One of the new lenses for the reinterpretation of this historical moment has been the idea of “re-anthropophagy”, used by artists to define the need to devour those who previously devoured them. These artists show that the term so vaunted by Oswald de Andrade (1890-1954) to define the cultural swallowing of European values covered up the other devouring that took place in parallel, that of the culture of the native and Afro-Diasporic peoples by artists of the aristocratic elite. of the time. The reinterpretation of the term had already gained strength with the exposition Re-Anthropophagy, in 2019, at the Centro de Artes da Universidade Federal Fluminense, having among its curators the artist Denilson Baniwa, who presented at the time the homonymous canvas that represents the severed head of Mário de Andrade (1893-1945), offered on a straw tray, and next to the book Macunaíma with a small note that says: “Here lies the simulacrum Macunaíma, the idea of the Brazilian people and the anthropophagy seasoned with bordeaux and mongolian pax lie together. May Makunaimî be reborn from this long digestion and the original anthropophagy that belongs to us indigenous people”. Makunaimã, the deity that inhabited Mount Roraima in time immemorial, had also been “redevoured” by the artist Jaider Esbell in his poetic-imagery work (2018), and by the collective that wrote the piece Makunaimã: the myth through the ages (2019) a very interesting conversation between several people who question the cultural appropriation of Mário de Andrade. In the play, the puzzle is distilled: Mário de Andrade who appropriated Theodor Koch-Grünberg, who collected the sacred indigenous mythology, which is now re-appropriated by those to whom it originally belongs.

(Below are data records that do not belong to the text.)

-- ==== Sys2Proof/Laws/Access.lean ====
section
/-!
SUPPORT. What an access does, once for each outcome of its checks (R33).
-/
namespace Sys2Proof.Machine

theorem nexts_next (t : State) (p : State → Prop) : Nexts (.next t) p ↔ p t :=
  ⟨fun ⟨_, e, h⟩ => (Host.Outcome.next.inj e) ▸ h, fun h => ⟨t, rfl, h⟩⟩

theorem access_allows {s : State} {m : Master} {w : Width} {b : Bool} {a : Nat} (h : s.allows m w b a)
    (k : State → State) : s.access m w b a k = k ((s.wakeAt a).answer 0) := by
  simp [State.access, h.1, h.2]

theorem access_refused {s : State} {m : Master} {w : Width} {b : Bool} {a st code : Nat} (hi : s.issued m = true)
    (hc : s.checkAccess m w b a = some (st, code)) (k : State → State) :
    s.access m w b a k = s.busFail m b a st code := by
  simp [State.access, hi, hc]

/-- The response that a refused access gets. -/
theorem busFail_resp (s : State) (m : Master) (b : Bool) (a st code : Nat) :
    (s.busFail m b a st code).resp = { status := st, data := 0, coreFault := isCore m && st == Sta.absentUnit } := by
  unfold State.busFail
  exact (post_resp _ _ _ _ _ _).trans (busCapture_resp _ _ _ _ _)

/-- After a refused access the capture register shows a valid capture. -/
theorem busFail_valid (s : State) (m : Master) (b : Bool) (a st code : Nat) :
    (s.busFail m b a st code).on Reg.SYS_BUSERR_STAT_VALID = true := by
  simp only [State.busFail, State.on]
  rw [rd_post _ _ _ _ _ _ _ (by decide)]
  simp only [State.busCapture]
  split_ifs with h
  · rw [rd_wr_bits _ _ _ _ (by decide) (by decide)]
    exact h
  · simp only [State.wr64, State.wrB]
    rw [rd_wr_addr _ _ _ _ (by decide), rd_wr_addr _ _ _ _ (by decide), rd_wr_bits _ _ _ _ (by decide) (by decide),
      rd_wr_bits _ _ _ _ (by decide) (by decide), rd_wr_bits _ _ _ _ (by decide) (by decide), rd_wr_self _ _ _ (by decide)]
    rfl

end Sys2Proof.Machine
end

All with great respect, as it is in the book: dedicated to Akuli Taurepang and Theodor Koch-Grünberg.
If modernist anthropophagy was not yet contextualized by the tension between race-ethnicity and gender, today, this has been the motto of its critical review. After all, in Oswald de Andrade's Manifesto Antropofágico, in 1928, there was really no mention of Afro-Brazilian culture (CARDOSO, p. 207, 2022). The statement “Só a antropofagia nos unites”, present in the manifesto, has now become a question, “Só a Antropofagia nos unites?”, printed on the cover of The Brooklyn Rail magazine, launched in February 2021 and co-edited by the American writer Sara Roffino and the Brazilian artist Tiago Gualberto. The edition features texts by several Brazilian authors, such as Sandra Benites, Denilson Baniwa and Vivian Braga dos Santos. The writings are direct responses to the idealism of the time, such as the beautiful poetic text by the black artist Caetano Dias, Anytime Hard Meat, which begins like this: “My land does not have palm trees, nor thrush songs. In this open field, there is no weeds and so few stray dogs with crossroads”. Baniwa presents a small modernist counter-manifesto, also entitled re-anthropophagy, in which he asks that “(…) Makünaimî and the original anthropology that belong to us indigenous be reborn”.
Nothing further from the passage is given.